(Collected data entries)
= Beginning of Section =

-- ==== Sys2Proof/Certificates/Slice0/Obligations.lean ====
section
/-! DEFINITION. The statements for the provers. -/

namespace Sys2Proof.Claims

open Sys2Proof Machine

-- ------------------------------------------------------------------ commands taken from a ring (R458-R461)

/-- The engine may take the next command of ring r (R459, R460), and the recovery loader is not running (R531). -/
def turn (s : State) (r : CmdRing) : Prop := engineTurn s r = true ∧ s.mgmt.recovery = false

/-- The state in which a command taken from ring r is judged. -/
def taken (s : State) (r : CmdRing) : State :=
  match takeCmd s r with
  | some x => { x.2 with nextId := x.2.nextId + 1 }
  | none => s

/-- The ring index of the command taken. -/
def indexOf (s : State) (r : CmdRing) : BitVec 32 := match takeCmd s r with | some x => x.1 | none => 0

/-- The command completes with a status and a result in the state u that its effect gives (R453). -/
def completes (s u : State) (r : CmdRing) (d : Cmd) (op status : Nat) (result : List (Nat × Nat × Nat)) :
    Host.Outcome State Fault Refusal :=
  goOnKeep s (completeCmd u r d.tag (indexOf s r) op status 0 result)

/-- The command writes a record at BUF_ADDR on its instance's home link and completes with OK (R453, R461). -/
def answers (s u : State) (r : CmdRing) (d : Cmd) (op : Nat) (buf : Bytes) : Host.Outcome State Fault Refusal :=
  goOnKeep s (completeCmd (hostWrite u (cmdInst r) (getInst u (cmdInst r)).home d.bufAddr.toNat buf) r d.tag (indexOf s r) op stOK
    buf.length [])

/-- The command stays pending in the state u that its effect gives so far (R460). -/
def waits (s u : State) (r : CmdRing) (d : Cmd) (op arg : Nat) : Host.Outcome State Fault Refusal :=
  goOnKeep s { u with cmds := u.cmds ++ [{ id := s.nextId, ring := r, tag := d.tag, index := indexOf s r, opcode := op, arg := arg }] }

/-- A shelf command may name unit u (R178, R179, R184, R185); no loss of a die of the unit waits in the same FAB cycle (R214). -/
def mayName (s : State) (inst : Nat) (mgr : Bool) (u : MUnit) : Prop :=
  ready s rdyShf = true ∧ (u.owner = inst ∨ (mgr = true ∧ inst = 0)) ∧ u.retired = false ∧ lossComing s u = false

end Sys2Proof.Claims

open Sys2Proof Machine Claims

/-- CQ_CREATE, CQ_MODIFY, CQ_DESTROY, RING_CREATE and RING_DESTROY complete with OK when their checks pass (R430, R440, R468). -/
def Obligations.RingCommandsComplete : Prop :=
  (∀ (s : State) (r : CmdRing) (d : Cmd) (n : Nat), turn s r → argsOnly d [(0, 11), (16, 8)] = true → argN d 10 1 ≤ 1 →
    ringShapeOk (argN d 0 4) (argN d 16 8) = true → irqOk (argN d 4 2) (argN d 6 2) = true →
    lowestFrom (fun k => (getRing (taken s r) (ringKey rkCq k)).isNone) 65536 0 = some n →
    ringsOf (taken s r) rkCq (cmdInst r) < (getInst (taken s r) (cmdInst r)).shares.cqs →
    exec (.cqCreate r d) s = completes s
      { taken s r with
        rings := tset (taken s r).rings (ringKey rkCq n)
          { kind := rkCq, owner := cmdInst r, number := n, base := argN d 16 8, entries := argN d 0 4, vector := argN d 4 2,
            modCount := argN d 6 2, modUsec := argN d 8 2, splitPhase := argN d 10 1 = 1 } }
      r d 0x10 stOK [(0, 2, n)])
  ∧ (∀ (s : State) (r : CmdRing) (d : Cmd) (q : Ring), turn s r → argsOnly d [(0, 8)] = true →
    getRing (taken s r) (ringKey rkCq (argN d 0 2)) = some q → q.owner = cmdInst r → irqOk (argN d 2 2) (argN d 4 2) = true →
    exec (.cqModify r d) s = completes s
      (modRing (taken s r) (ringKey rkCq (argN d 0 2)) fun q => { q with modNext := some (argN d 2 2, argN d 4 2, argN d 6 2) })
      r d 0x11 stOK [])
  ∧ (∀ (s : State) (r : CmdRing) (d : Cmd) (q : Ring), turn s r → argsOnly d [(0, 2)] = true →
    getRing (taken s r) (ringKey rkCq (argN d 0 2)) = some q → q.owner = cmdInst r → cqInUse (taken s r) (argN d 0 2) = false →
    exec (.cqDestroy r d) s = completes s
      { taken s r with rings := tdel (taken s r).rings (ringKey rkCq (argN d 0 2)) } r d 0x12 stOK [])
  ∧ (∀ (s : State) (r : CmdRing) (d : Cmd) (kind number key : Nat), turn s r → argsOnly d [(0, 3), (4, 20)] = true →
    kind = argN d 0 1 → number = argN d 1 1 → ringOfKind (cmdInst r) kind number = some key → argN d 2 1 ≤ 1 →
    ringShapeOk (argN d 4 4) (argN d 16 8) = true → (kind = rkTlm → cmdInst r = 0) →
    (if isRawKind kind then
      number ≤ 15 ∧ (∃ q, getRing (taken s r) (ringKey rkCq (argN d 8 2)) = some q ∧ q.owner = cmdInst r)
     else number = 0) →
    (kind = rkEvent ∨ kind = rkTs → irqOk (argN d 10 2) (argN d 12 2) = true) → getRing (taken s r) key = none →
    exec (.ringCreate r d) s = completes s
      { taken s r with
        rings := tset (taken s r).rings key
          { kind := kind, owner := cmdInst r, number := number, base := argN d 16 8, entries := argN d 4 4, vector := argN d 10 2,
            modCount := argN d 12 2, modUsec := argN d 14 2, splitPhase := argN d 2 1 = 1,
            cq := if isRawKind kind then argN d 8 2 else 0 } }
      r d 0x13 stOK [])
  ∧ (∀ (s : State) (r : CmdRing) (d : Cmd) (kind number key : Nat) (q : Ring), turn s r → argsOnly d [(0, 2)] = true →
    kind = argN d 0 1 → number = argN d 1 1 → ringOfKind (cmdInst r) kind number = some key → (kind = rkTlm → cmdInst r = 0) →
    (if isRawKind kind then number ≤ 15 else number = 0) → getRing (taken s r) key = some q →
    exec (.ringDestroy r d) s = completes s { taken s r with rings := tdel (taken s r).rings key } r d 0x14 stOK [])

= End of Section =

**TASK DESCRIPTION**
With no other words, report how many lines in the entries hold the string "gives".

**EXPECTED OUTPUT**
2